The most damaging provision of the Eurobonds is that the DFC guarantee is voided if Gabon uses the funds raised therefrom to violate US sanctions.
And there is ample evidence that Gabon under General Oligui has been doing precisely that. Gabon’s flag in early 2024 became the favoured ‘flag of convenience’ for Russia’s shadow fleet, which has helped the Kremlin to evade the G7 oil price cap imposed in December 2022. The cap was put in place to try to limit the revenues that Moscow earns from its international oil sales and thus the financing of President Vladimir Putin’s war machine. The European Union and the United States have both since sanctioned numerous tankers that they have identified as sailing under the Gabonese flag.
There are also other indications that not all is well in the relationship between the West and Gabon. In February 2024, the Wall Street Journal published an article claiming that former president Bongo had offered Beijing a deal a year earlier, where Gabon would receive Chinese financing in exchange for offering its territory as a friendly port to China, potentially even for its Navy. The article quoted an unnamed US national security official as saying, “We’re confident that Gabon is not going to permit a permanent PLA presence or establish a Chinese military facility”. China is Gabon’s major trading partner, and the country is also a key source of manganese exports to Beijing. But the US officials’ statement was notably circumspect, and the CTRI junta led by Oligui has continued to hold talks about expanding ties.
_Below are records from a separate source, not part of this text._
-- ==== Sys2Proof/Machine/RegMap.lean ====
section
/-! DEFINITION. The register map: for each register its place (R29 to R32 and the tables of the
chapters), its words, the boundary of its class E fields (R11), and its fields with access code (R8),
class (R10), reset value and permitted values (R403). -/

namespace Sys2Proof.Machine

/-- The access codes of R8. -/
inductive FAcc where
  | rw | ro | wo | w1c | rc
  deriving DecidableEq, Repr

/-- The classes of R10; `n` is a field without a class. -/
inductive FCls where
  | s | e | d | n
  deriving DecidableEq, Repr

/-- The values a field may be given (R403). -/
inductive FOk where
  | any
  | range (lo hi : Nat)
  | srange (lo hi : Int)
  | pow2 (lo hi : Nat)
  | align (k : Nat)
  | divides (n : Nat)
  | oneOf (l : List Nat)
  deriving DecidableEq, Repr

/-- The kinds of boundary a register's class E fields have. -/
inductive BKind where
  | none | second | row | latch | dump | frame | pulse | blockOut | node | biquad | sideband
  deriving DecidableEq, Repr

/-- A field of a register. -/
structure Field where
  hi : Nat
  lo : Nat
  acc : FAcc
  cls : FCls
  rst : Nat
  ok : FOk
  deriving DecidableEq, Repr

/-- Where a register lies: its first address, its words of 32 bits, the counts and strides of its
indices, and the boundary of its class E fields. -/
structure Geo where
  base : Nat
  words : Nat
  dims : List (Nat × Nat)
  bnd : BKind
  deriving DecidableEq, Repr

/-- A field software can write. -/
def fd (hi lo : Nat) (acc : FAcc) (cls : FCls) (rst : Nat) (ok : FOk := .any) : Field :=
  ⟨hi, lo, acc, cls, rst, ok⟩
/-- A read-only field. -/
def ro (hi lo : Nat) : Field := ⟨hi, lo, .ro, .n, 0, .any⟩
/-- A field a read clears. -/
def rc (hi lo : Nat) : Field := ⟨hi, lo, .rc, .n, 0, .any⟩
/-- A field that writing 1 clears. -/
def w1c (hi lo : Nat) : Field := ⟨hi, lo, .w1c, .n, 0, .any⟩

/-! ### Reset values that differ from unit to unit -/

/-- GAU_CLASS_THk (R56). -/
def classTh (k : Nat) : Nat := [16000, 1600, 16000, 160000, 0xFFFFFFFE].getD k 0
/-- GAU_CLASS_VALk.MASK (R56). -/
def classMask (k : Nat) : Nat := [2, 4, 4, 4, 4].getD k 0
/-- GAU_CLASS_VALk.CLASS (R56). -/
def classVal (k : Nat) : Nat := [6, 7, 140, 150, 160].getD k 0
/-- TYPE of candidate k (R61): 1 is TIME. -/
def candType (k : Nat) : Nat := if k < 9 then 0 else if k ≤ 17 then 1 else if k ≤ 25 then 0 else 1
/-- IGRP of candidate k (R61). -/
def candIgrp (k : Nat) : Nat :=
  if k < 9 then 0 else if k = 9 then 1 else if k ≤ 17 then 2 else if k ≤ 25 then 0
  else if k ≤ 29 then 3 else 0
/-- PER of candidate k (R61). -/
def candPer (k : Nat) : Nat :=
  if k < 8 then 1000000000 else if k = 8 then 1000000 else if k = 9 then 1000000000
  else if k ≤ 17 then 62500000 else if k ≤ 29 then 1000000 else 0
/-- DIV of candidate k. -/
def candDiv (k : Nat) : Nat := if k < 8 then 1 else if k = 8 then 10000 else 0
/-- The mix role of sequencer n at reset: j for MSj below 136, 0xFF otherwise. -/
def seqRole (n : Nat) : Nat := if 16 ≤ n ∧ n < 152 then n - 16 else 0xFF
/-- The default severity of fault source s (R338): 0 NOTE, 1 DEGRADE, 2 FENCE, 3 RELINQUISH,
4 HALT. -/
def fltSev (s : Nat) : Nat :=
  [3, 3, 3, 3, 3, 1, 1, 3, 1, 4, 1, 2, 2, 2, 0, 1,
   0, 1, 2, 3, 3, 2, 1, 1, 1, 1, 1, 0, 1, 1, 3, 1].getD s 0
/-- The minimum severity of fault source s (R338). -/
def fltMin (s : Nat) : Nat :=
  [3, 3, 3, 3, 1, 1, 0, 3, 0, 4, 1, 0, 0, 2, 0, 1,
   0, 0, 1, 2, 2, 1, 1, 0, 0, 0, 1, 0, 0, 0, 3, 1].getD s 0
/-- Fault source s has a fence action (R338). -/
def fltHasFence (s : Nat) : Bool := decide (s = 6 ∨ (11 ≤ s ∧ s ≤ 14) ∨ (16 ≤ s ∧ s ≤ 21))
/-- CODE.COMMIT of recorder code c (R348): 1 for every listed code. -/
def recCommit (c : Nat) : Nat :=
  if c ∈ [0x01, 0x02, 0x08, 0x09, 0x0A, 0x18, 0x20, 0x28, 0x29, 0x30, 0x31, 0x32, 0x3E, 0x3F, 0x40]
    ∨ (0x80 ≤ c ∧ c ≤ 0xBF) then 1 else 0
/-- MEM_REQr.PRI (R377). -/
def memPri (r : Nat) : Nat := [7, 6, 6, 4, 3, 5, 5, 2, 2, 1, 5, 1, 4, 4, 0, 0].getD r 0
/-- MEM_REQr.SHARE (R377). -/
def memShare (r : Nat) : Nat := [16, 16, 8, 8, 16, 16, 8, 32, 32, 4, 16, 4, 4, 32, 2, 0].getD r 0
/-- MEM_REQr.PREEMPT (R377). -/
def memPreempt (r : Nat) : Nat := if r < 3 then 1 else 0
/-- MEM_REQr.STARVE (R377). -/
def memStarve (r : Nat) : Nat :=
  [20, 50, 50, 100, 1000, 100, 100, 1000, 1000, 10000, 200, 10000, 200, 200, 65535, 65535].getD r 0

/-! ### The output registers, whose fields differ by kind: OUT for i below 12, PPSO for 12 to 15,
TOD for 16 and 17, WCLK for 18 and 19 (chapter 4) -/

/-- OUT_CFG. -/
def outCfgFields (i : Nat) : List Field :=
  let sq := if 12 ≤ i ∧ i < 18 then 1 else 0
  let common := [
    fd 31 31 .rw .d 0, -- EN
    fd 30 30 (if i < 12 then .rw else .ro) .s (if 12 ≤ i ∧ i < 18 then 1 else 0), -- GRPA
    fd 27 27 .rw .d sq, -- SQ_FREE
    fd 26 26 .rw .d sq] -- SQ_STBY
  common ++
    if i < 12 then [fd 29 28 .rw .s 0 (.range 0 2)] -- FMT
    else if i < 16 then [fd 25 25 .rw .s 0] -- POL
    else if i < 18 then [
      fd 24 24 .rw .e 0, -- NEXT
      fd 23 21 .rw .s 4, -- BAUD
      fd 16 15 .rw .s (i - 16)] -- SRC
    else [
      fd 20 18 .rw .s 2 (.range 0 6), -- RATE
      fd 17 17 .rw .s 0] -- MODE
/-- OUT_P1. -/
def outP1Fields (i : Nat) : List Field :=
  if i < 12 then [fd 31 0 .rw .s 10000000]
  else if i < 16 then [fd 31 0 .rw .s 1000000000]
  else if i < 18 then [fd 31 0 .rw .s 100 (.range 1 500)]
  else [fd 31 0 .rw .s 1 (.range 1 65535)]
/-- OUT_P2. -/
def outP2Fields (i : Nat) : List Field :=
  if i < 12 then [fd 31 0 .rw .s 1 (.range 1 65535)]
  else if i < 16 then [fd 31 0 .rw .e 100000000]
  else if i < 18 then []
  else [fd 31 0 .rw .s 25 (.range 1 65535)]
/-- OUT_OFFSET. -/
def outOffsetFields (i : Nat) : List Field :=
  if i < 12 then [fd 31 0 .rw .s 0] else if i < 16 then [fd 31 0 .rw .e 0] else []
/-- OUT_OFFSET_FR. -/
def outOffsetFrFields (i : Nat) : List Field :=
  if i < 12 then [fd 5 0 .rw .s 0] else if i < 16 then [fd 5 0 .rw .e 0] else []
/-- OUT_COMP. -/
def outCompFields (i : Nat) : List Field := if i < 16 ∨ 18 ≤ i then [fd 31 0 .rw .d 0] else []
/-- OUT_SQ_BND. -/
def outSqBndFields (i : Nat) : List Field := if i < 18 then [fd 31 0 .rw .d 0xFFFFFFFF] else []
/-- OUT_SKIP. -/
def outSkipFields (i : Nat) : List Field :=
  if 12 ≤ i ∧ i < 18 then [rc 31 16] else if 18 ≤ i then [fd 0 0 .wo .d 0] else []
And Beijing is unlikely to be scrupulous about whether Gabon honours the terms of its blue bonds. The junta may not be as well. The post-coup transition has largely sought to follow the model of the 2018 Zimbabwe coup by Emmerson Mnangagwa against his former benefactor, longstanding dictator Robert Mugabe: blaming the former president’s family, but not seeking to engage in any kind of radical change. Bongo’s wife was arrested and his son Valentin was charged with extensive corruption. The one other official who has been a major target of the CTRI junta’s ire has been Bongo’s former Environment Minister, Lee White. A Scottish native, according to a 2019 interview that White gave to the Thompson-Reuters Foundation, he became a dual national of the country more than a decade prior, having also served as a conservationist under Omar Bongo before his death and Ali’s succession.
Gabonese media has since dubbed White the “Satan of the waters and forests,” though it did allow him to return to the United Kingdom. Combined with the Assala deal, this is hardly a ringing endorsement of Gabon’s commitment to the bond’s environmental terms. However, the CTRI junta can sit comfortably on the cheap financing that Washington has provided for at least a few more years. The terms of the blue bond do not include the standard cross-default terms of Gabon’s aforementioned three remaining standard sovereign Eurobonds, and while failure to honour the environmental commitments can trigger a default, the first trigger for such an event is only in 2032.
Nevertheless, it is increasingly clear already that it was a mistake for the DFC to offer a guarantee for the blue bond. The timing of the coup, which came just two weeks thereafter, is inauspicious at best, or at worst leaves Washington as an enabler of elite and regime infighting, rather than promoting democracy or human rights. It is also at risk of having enabled one of the most egregious cases of ‘greenwashing’ in any emerging market.
How can Washington address this mistake? How can Washington also pressure Gabon not to continue enabling sanctions violations regarding Russia’s ‘shadow fleet’? Simply put, it must be made clear that the contractually agreed terms of the blue bond are strong, including invoking the DFC’s right to withdraw support if these violations continue.